Scenario: Prometheus scraping metrics outside Sourcegraph Kubernetes namespace

If you are seeing cAdvisor metrics from a namespace outside of the one Sourcegraph is currently deployed into.

  1. Uncomment our namespaced Prometheus cAdvisor configuration
  2. Apply this configuration and restart Prometheus

Note: This is unneeded if you are using the 'namespaced' overlay

Scenario: search timeouts

If your users are experiencing search timeouts or search performance issues, please perform the following steps:

  1. Try appending variations of index:only, timeout:60s and count:999999 to the search query to see if it is still slow.
  2. Access Grafana directly.
  3. Select the + icon on the left-hand side, then choose Import.
  4. Paste this JSON into the input and click Load.
  5. Once the dashboard appears, include screenshots of the entire dashboard in the issue report.
  6. Include the logs of zoekt-webserver container in the indexed-search pods. If you are using single Docker container enable debug logs first.

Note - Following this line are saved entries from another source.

-- ==== Sys2Proof/Config.lean ====
section
/-! DEFINITION. The shape of the one configuration record (spec/00_scope.md R6, spec/93_implementation_defined.md section 2).

R6 asks a model to keep the document's literals in one record, "so that an audit can change one place". The record's
VALUES are `config`, in Machine/Params.lean. The spec leaves no value open, so there is no opaque free value here. -/

namespace Sys2Proof

/-- The two conventions for the remainder and quotient of a negative number (93, U5). -/
inductive SignConvention where
  | truncating
  | flooring
  deriving DecidableEq, Repr

/-- The named constants of R6, and the three parameters of spec/93 section 2. -/
structure Config where
  /-- MEM_SIZE: the number of cells. -/
  memSize : Nat
  /-- CELL_MIN. -/
  cellMin : Int
  /-- CELL_MAX. -/
  cellMax : Int
  /-- OP_DIV: separates the opcode digit from the address. -/
  opDiv : Nat
  /-- N_OPCODES: the number of handlers. -/
  nOpcodes : Nat
  /-- SFT_DIV: separates SFT's two counts, and is the radix of its shifts. -/
  sftDiv : Nat
  /-- ACC_WINDOW: SFT keeps the value modulo this. -/
  accWindow : Nat
  /-- STORE_MOD: STO keeps the value modulo this. -/
  storeMod : Nat
  /-- RET_SLOT: the cell a jump records its return instruction in. -/
  retSlot : Nat
  /-- RET_BASE: added to the advanced target to form the return instruction. -/
  retBase : Int
  /-- NO_RET: the jump destination for which nothing is recorded. -/
  noRet : Nat
  /-- GUARD_ADDR: the address INP does not write. -/
  guardAddr : Nat
  /-- EMPTY_CARD: what INP stores when the input deck is empty. -/
  emptyCard : Int
  /-- INIT_CELL0: the power-on value of cell 0. -/
  initCell0 : Int
  /-- INIT_CELL99: the power-on value of the return slot. -/
  initCell99 : Int
  /-- CARD_MIN. -/
  cardMin : Int
  /-- CARD_MAX. -/
  cardMax : Int
  /-- SFT_SIGN_CONVENTION (93, U5; log 6). -/
  sftSign : SignConvention
  /-- INP0_CONSUMES (93, U6; log 7). -/
  inp0Consumes : Bool
  /-- TAC_RECORDS_RETURN (93, U7; log 8). -/
  tacRecordsReturn : Bool
  deriving DecidableEq, Repr

end Sys2Proof
end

Scenario: zoekt-webserver is in a CrashloopBackOff and err cannot allocate memory

Sourcegraph uses a mmap to store its indices. The default operating system limits on mmap counts may to be too low, which may result in out of memory exceptions. If you are seeing this error on large scale deployments with a lot repos to be indexed, please use the following steps to verify the source of the errors:

  1. Ensure pods are not actually running out of allocated memory and being OOMKilled by running (if they are, then you should give them more memory and the below will not help you):

     kubectl top pod indexed-search-<pod_number>
    
     kubectl describe nodes 
    
  2. On the host operating system execute sudo sysctl -n vm.max_map_count.

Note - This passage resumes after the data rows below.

/-- 44_control.md R152, corner cases 2 to 4: what a jump leaves in cell 99 is the word `JMP p+1`, or `HRS 00` for a jump
from cell 99; and a `JMP 99` executes the word it has just written, so it goes on at `p + 1`. The value at cell 99 is an
inference the spec marks as derived. -/
def Obligations.JumpLeavesItsReturnInstruction : Prop :=
  ∀ (s : State) (a : Nat), a < 100 → s.fault = none → s.pc ≤ 99 → Memory.read s.mem s.pc = 800 + a →
    ∃ t : State, step s = .next t ∧ t.pc = a ∧
      (s.pc ≤ 98 → decode (Memory.read t.mem 99) = .ok (.jmp (s.pc + 1))) ∧
      (s.pc = 99 → Memory.read t.mem 99 = 900 ∧ decode (Memory.read t.mem 99) = .ok (.hrs 0)) ∧
      (s.pc ≤ 98 → a = 99 → ∃ u : State, step t = .next u ∧ u.pc = s.pc + 1 ∧ Memory.read u.mem 99 = 900)

/-! ## Invariants -/

/-- 10_state.md R30: the power-on state is good (a canonical memory of 100 cells, all in range), within the
accumulator's bound and at a reachable `pc`. The canonical form is the model's (log 2), the bound D10's (log 10). -/
def Obligations.PowerOnStateIsGood : Prop :=
  State.reset.Good ∧ State.reset.AccBounded ∧ State.reset.PcReachable

/-- 10_state.md R22, R30 (the range is marked derived there): every step keeps the state good. The canonical form
is the model's (log 2). -/
def Obligations.StepKeepsTheStateGood : Prop :=
  ∀ s t : State, s.Good → step s = .next t → t.Good

/-- 10_state.md R25 (marked derived there): from a `pc` of 0..100 a step leaves a `pc` of 0..100. -/
def Obligations.StepKeepsThePcReachable : Prop :=
  ∀ s t : State, s.PcReachable → step s = .next t → t.PcReachable

/-- 92_eei_decisions.md D10 (log 10): `|acc| <= 9999 + 999 * steps` is kept by every step of a good state. -/
def Obligations.StepKeepsTheAccumulatorBounded : Prop :=
  ∀ s t : State, s.Good → s.AccBounded → step s = .next t → t.AccBounded

/-- 10_state.md R30, with the host: whatever sequence of host operations and steps is performed from power-on, the state
is good and within the accumulator's bound. It rests on D9 (log 9), the host writes no value out of range, and the bound on
D10 (log 10). -/
def Obligations.EverySessionKeepsTheStateGood : Prop :=
  ∀ ops : List HostOp, (hostPerform ops State.reset).Good ∧ (hostPerform ops State.reset).AccBounded

/-! ## Reset and the host's operations -/

/-- 70_reset_and_hazards.md R200: construction gives the power-on state, and is the only operation that clears the fault
latch. That there is a latch is the spec's decision D1 (log 3); that nothing else clears it, so that reset and clear-memory
keep it, is D24, marked so in R177 and R201 (log 4, DEDUCED). -/
def Obligations.ConstructGivesThePowerOnState : Prop :=
  (∀ s : State, hostAct .construct s = .next State.reset) ∧
  (∀ a : Nat, a < 100 → Memory.read State.reset.mem a = if a = 0 then 1 else if a = 99 then 800 else 0) ∧
  State.reset.acc = 0 ∧ State.reset.flag = true ∧ State.reset.pc = 0 ∧ State.reset.steps = 0 ∧
  State.reset.inDeck = [] ∧ State.reset.outDeck = [] ∧ State.reset.run = false ∧ State.reset.fault = none ∧
  ∀ (op : HostOp) (s t : State), s.fault ≠ none → hostAct op s = .next t → t.fault = none → op = .construct

/-- 70_reset_and_hazards.md R201: reset. That `fault` is kept is the spec's decision D24 (log 4). -/
def Obligations.ResetKeepsTheMemory : Prop :=
  ∀ s : State, hostAct .reset s = .next { State.reset with mem := s.mem, fault := s.fault }

/-- 70_reset_and_hazards.md R202: clear-memory restores every cell and nothing else; with reset, in either order, it
gives the power-on state except for `fault` (marked derived there). That both keep `fault` is the spec's decision D24
(log 4, DEDUCED). -/
def Obligations.ClearMemoryRestoresTheCells : Prop :=
  ∀ s : State, ∃ t : State, hostAct .clearMemory s = .next t ∧ t = { s with mem := t.mem } ∧
    (∀ a : Nat, a < 100 → Memory.read t.mem a = if a = 0 then 1 else if a = 99 then 800 else 0) ∧
    hostAct .reset t = .next { State.reset with fault := s.fault } ∧
    ∃ u : State, hostAct .reset s = .next u ∧ hostAct .clearMemory u = .next { State.reset with fault := s.fault }

/-- 70_reset_and_hazards.md R203: a load, all or nothing. The refusal is the spec's decision D9, the least bad address
and that nothing is written are D14 (log 9). That a bad address overwrites a latch already set is the model's reading of
R175's assignment (log 4, DEDUCED). -/
def Obligations.LoadProgramWritesAllOrNothing : Prop :=
  ∀ (p : List (Int × Int)) (s : State), (p.map Prod.fst).Nodup →
    (∀ a ∈ p.map Prod.fst, (a < 0 ∨ 99 < a) → (∀ b ∈ p.map Prod.fst, (b < 0 ∨ 99 < b) → a ≤ b) →
      hostAct (.loadProgram p) s = .next { s with fault := some (.addressOutOfRange a) }) ∧
    ((∀ a ∈ p.map Prod.fst, 0 ≤ a ∧ a ≤ 99) → (∃ v ∈ p.map Prod.snd, v < -999 ∨ 999 < v) →
      ∃ v ∈ p.map Prod.snd, (v < -999 ∨ 999 < v) ∧ hostAct (.loadProgram p) s = .refused (.valueOutOfRange v)) ∧
    ((∀ c ∈ p, 0 ≤ c.1 ∧ c.1 ≤ 99 ∧ -999 ≤ c.2 ∧ c.2 ≤ 999) →
      ∃ t : State, hostAct (.loadProgram p) s = .next t ∧ t = { s with mem := t.mem } ∧
        (∀ c ∈ p, Memory.read t.mem c.1.toNat = c.2) ∧
        (∀ b : Nat, (b : Int) ∉ p.map Prod.fst → Memory.read t.mem b = Memory.read s.mem b))

/-- 70_reset_and_hazards.md R208, R209: reading a cell has no side effect but the fault of a bad address (D23), and
writing a cell is the load of a one-entry mapping (log 9). That a bad address overwrites a latch already set is the
model's reading of R175's assignment (log 4, DEDUCED). -/
def Obligations.CellAccessByTheHost : Prop :=
  (∀ (a : Nat) (s : State), a < 100 → hostReadCell a s = (some (Memory.read s.mem a), s)) ∧
  (∀ (addr : Int) (s : State), addr < 0 ∨ 99 < addr →
    hostReadCell addr s = (none, { s with fault := some (.addressOutOfRange addr) })) ∧
  ∀ (addr v : Int) (s : State), hostAct (.writeCell addr v) s = hostAct (.loadProgram [(addr, v)]) s

/-- 70_reset_and_hazards.md R206: the host writes the run latch, and that is the only way it becomes true: no other host
operation, no step and no run sets it. Once it is false, a run executes no step and leaves `pc` where it is: that clause is
R99's loop, which tests first, the spec's decision D13 (log 11). -/
def Obligations.OnlyTheHostSetsTheRunLatch : Prop :=
  (∀ (b : Bool) (s : State), hostAct (.setRun b) s = .next { s with run := b }) ∧
  (∀ (n : Nat) (s : State), hostAct (.run n) { s with run := false } = .next { s with run := false }) ∧
  ∀ (op : HostOp) (s t : State), s.run = false → hostAct op s = .next t → t.run = true → op = .setRun true

/-- 70_reset_and_hazards.md R205, R207: setting the target and queueing a card change one component each, for every
natural and every integer (D11, D20; log 10). -/
def Obligations.SetTargetAndQueueCard : Prop :=
  (∀ (n : Nat) (s : State), hostAct (.setTarget n) s = .next { s with pc := n }) ∧
  ∀ (v : Int) (s : State), hostAct (.queueCard v) s = .next { s with inDeck := v :: s.inDeck }

/-- 10_state.md R26: cards are read in the order they were queued: after any queue of cards INP reads the first one, and
leaves what queueing the others alone would have left. -/
def Obligations.CardsAreReadInQueueOrder : Prop :=
  ∀ (v : Int) (cs : List Int) (a : Nat) (s : State), s.inDeck = [] → 0 < a → a < 100 → -999 ≤ v → v ≤ 999 →
    ∃ t : State, exec (.inp a) (hostPerform ((v :: cs).map .queueCard) s) = .next t ∧
      Memory.read t.mem a = v ∧ t.inDeck = (hostPerform (cs.map .queueCard) s).inDeck

/-! ## The run loop -/

/-- 40_step_cycle.md R99 (the spec's decision D13, log 11): a run that is not running executes nothing, and once a run
has ended a larger budget changes nothing. -/
def Obligations.RunStopsAtItsEnd : Prop :=
  (∀ (n : Nat) (s : State), (s.run = false ∨ s.fault ≠ none) → runLoop n s = .next s) ∧
  ∀ (n m : Nat) (s t : State), runLoop n s = .next t → (t.run = false ∨ t.fault ≠ none) → n ≤ m →
    runLoop m s = .next t

/-- 40_step_cycle.md R100 (D13, log 11): a run that started running and halted has executed an HRS last, and `pc` holds
its address field. -/
def Obligations.HaltedRunEndedInHrs : Prop :=
  ∀ (n : Nat) (s t : State), s.run = true → s.fault = none → runLoop n s = .next t → t.run = false →
    t.fault = none →
    ∃ (k : Nat) (u : State) (a : Nat), k < n ∧ runLoop k s = .next u ∧ u.run = true ∧ u.fault = none ∧
      step u = .next t ∧ decode (Memory.read u.mem u.pc) = .ok (.hrs a) ∧ t.pc = a
end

     $ sysctl -n vm.max_map_count
     65530
    
  3. Calculate the number of repos in your deployment divided by the number of indexed-search replicas. For example:

    • 250,000 repositories / 2 indexed-search repliacas = 125,000 repos to index per replica.
  4. If the vm.max_map_count is lower than the result of the above calculation. Adjust the vm.max_map_count by executing:

     sudo sysctl -w vm.max_map_count=262144
    
  5. Verify the change.

     $ sudo sysctl -n vm.max_map_count
     262144
    
  6. Ensure the change will persist a system reboot by updating the vm.max_map_count setting in /etc/sysctl.conf.

Scenario: zoekt-webserver is restarting due to watchdog

zoekt-webserver has a built in watchdog which ensures it can respond to search requests. If the watchdog fails, it will panic causing the process to exit with a non-zero exit code. This is like a Kubernetes health check, but works across all our deployment environments.

By default the watchdog runs every 30s. If the watchdog fails 3 consecutive times (with a 30s sleep in-between) it will trigger the panic. This is usually indicative a server which is consistently overloaded. It is recommended to increase the CPU quota assigned to it or horizontally scale to more replicas.

From Sourcegraph 3.22 you can configure the watchdog via environment variables:

  • ZOEKT_WATCHDOG_TICK :: Duration of how often it runs. (default 30s)
  • ZOEKT_WATCHDOG_ERRORS :: Consecutive error count before exit. (default 3)

If either is 0 the watchdog is disabled.

You can further diagnose an overloaded zoekt-webserver via watchdog logs or metrics. See log messages mentioning watchdog, or view the following metrics in grafana:

  • zoekt_webserver_watchdog_errors :: The current error count for zoekt watchdog.
  • zoekt_webserver_watchdog_total :: The total number of requests done by zoekt watchdog.
  • zoekt_webserver_watchdog_errors_total :: The total number of errors from zoekt watchdog.

Actions

This section contains various actions that can be taken to collect information or update Sourcegraph in order to resolve an error or performance issue. You should typically not read this section directly, but start with the General scenarios section to determine which actions are appropriate.

Check browser console

Open the browser JavaScript console (right-click in the browser > Inspect to open developer tools, then click the Console tab).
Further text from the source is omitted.